# [PROMPT]
In the data below, one line contains "(R293, R296). -/" and a later one contains "let k := k.lwrite (j + 16) 8 cpc.toNat". Print both, with every line between them, exactly and alone.

# [SUPPLIED MATERIAL]
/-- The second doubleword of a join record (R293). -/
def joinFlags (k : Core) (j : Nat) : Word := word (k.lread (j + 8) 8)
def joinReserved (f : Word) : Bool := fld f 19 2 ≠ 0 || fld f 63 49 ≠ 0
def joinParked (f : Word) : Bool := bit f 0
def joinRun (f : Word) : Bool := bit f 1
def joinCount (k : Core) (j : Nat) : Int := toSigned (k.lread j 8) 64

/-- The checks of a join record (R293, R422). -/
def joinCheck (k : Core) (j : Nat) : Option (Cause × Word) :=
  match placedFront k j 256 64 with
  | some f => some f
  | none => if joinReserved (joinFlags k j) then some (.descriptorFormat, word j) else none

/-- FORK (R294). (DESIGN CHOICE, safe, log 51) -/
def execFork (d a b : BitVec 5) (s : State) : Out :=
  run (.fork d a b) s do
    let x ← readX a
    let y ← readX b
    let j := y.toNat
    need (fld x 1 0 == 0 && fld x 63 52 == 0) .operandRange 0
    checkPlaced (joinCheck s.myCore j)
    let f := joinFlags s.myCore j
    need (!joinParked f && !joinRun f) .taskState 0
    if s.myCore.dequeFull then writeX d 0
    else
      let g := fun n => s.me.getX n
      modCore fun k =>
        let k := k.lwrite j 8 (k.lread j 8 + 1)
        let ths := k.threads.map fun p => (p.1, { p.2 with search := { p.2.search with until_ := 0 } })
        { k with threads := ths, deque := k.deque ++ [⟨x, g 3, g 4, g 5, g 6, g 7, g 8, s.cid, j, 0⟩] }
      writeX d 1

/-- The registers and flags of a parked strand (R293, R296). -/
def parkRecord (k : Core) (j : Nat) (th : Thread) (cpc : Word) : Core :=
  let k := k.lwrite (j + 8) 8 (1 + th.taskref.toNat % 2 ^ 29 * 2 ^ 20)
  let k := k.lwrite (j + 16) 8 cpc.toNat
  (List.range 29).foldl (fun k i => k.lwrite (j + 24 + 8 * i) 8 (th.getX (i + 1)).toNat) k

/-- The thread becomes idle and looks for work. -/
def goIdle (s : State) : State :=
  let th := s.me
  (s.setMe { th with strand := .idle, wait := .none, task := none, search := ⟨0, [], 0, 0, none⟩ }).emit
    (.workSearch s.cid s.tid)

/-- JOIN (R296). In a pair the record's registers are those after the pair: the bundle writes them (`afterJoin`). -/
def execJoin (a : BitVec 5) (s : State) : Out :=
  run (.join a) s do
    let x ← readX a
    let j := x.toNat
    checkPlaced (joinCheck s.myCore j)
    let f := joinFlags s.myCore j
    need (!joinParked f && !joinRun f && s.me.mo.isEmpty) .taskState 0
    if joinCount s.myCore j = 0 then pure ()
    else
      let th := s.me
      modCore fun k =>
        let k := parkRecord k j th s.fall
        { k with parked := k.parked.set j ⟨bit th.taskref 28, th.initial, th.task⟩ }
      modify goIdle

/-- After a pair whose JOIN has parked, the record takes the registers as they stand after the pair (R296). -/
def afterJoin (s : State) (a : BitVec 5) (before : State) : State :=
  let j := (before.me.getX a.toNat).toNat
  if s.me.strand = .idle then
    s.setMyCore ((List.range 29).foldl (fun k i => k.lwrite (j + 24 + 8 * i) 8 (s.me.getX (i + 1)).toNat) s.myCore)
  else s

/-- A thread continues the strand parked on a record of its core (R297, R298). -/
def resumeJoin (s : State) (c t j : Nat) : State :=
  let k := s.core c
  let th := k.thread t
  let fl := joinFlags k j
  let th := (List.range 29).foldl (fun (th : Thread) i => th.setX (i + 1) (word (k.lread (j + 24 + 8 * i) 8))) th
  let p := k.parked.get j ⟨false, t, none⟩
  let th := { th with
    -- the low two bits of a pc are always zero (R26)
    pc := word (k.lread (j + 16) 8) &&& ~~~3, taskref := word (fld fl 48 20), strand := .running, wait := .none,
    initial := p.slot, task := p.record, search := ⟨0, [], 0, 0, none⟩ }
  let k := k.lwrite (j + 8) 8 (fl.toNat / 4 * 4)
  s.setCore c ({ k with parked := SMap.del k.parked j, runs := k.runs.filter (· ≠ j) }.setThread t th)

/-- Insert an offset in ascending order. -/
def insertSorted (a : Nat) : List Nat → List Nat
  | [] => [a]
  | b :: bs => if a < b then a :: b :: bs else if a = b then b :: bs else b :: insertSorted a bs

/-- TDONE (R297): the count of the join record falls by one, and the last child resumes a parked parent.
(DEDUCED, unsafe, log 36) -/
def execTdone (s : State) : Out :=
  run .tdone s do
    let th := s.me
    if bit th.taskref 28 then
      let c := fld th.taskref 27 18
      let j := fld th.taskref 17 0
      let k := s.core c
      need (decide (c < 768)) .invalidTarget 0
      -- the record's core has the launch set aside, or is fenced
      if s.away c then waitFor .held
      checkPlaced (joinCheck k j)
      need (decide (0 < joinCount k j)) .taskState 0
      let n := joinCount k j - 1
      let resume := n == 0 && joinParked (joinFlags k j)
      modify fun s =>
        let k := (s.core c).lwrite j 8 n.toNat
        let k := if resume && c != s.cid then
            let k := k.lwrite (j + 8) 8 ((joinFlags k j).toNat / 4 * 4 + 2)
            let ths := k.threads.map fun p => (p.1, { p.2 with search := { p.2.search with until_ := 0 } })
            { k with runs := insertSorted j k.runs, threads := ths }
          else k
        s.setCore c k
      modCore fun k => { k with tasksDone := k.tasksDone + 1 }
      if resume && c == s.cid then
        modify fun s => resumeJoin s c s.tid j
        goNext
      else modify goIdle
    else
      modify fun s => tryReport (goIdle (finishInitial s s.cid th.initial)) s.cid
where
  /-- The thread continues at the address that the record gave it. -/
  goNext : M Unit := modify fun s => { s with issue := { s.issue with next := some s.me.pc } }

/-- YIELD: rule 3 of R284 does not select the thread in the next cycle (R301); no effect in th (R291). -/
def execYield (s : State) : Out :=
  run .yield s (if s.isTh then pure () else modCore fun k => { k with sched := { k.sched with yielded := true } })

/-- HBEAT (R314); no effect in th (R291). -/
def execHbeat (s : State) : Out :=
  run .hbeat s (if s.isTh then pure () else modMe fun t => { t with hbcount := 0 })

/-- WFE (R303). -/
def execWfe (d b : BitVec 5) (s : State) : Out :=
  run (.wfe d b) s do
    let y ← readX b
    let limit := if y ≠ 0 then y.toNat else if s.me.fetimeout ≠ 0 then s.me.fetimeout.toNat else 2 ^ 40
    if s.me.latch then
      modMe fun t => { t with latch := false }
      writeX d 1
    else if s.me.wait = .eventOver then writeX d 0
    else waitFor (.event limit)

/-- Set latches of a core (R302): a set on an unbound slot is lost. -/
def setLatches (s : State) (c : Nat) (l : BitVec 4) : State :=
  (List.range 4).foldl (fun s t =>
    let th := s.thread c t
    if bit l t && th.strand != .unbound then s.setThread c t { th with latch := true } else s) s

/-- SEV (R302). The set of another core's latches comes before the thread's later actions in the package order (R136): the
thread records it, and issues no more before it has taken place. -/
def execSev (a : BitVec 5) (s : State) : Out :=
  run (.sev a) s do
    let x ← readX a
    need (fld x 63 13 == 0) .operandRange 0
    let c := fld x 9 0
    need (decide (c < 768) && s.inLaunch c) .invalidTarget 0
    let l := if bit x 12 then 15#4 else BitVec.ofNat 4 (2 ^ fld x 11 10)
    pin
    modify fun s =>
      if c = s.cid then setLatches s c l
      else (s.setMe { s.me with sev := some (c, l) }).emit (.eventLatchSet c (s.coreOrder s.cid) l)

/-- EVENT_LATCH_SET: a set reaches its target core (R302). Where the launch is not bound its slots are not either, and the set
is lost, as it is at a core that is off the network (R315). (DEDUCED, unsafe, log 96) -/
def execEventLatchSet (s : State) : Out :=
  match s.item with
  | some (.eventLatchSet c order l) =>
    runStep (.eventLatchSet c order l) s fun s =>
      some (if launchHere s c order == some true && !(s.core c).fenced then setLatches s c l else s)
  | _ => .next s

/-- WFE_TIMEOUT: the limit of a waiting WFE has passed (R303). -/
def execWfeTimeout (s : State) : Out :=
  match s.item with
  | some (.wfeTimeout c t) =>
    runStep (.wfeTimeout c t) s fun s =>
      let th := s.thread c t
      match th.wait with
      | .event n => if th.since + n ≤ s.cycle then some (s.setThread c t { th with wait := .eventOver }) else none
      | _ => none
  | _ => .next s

# [RESULT]
/-- The registers and flags of a parked strand (R293, R296). -/
def parkRecord (k : Core) (j : Nat) (th : Thread) (cpc : Word) : Core :=
  let k := k.lwrite (j + 8) 8 (1 + th.taskref.toNat % 2 ^ 29 * 2 ^ 20)
  let k := k.lwrite (j + 16) 8 cpc.toNat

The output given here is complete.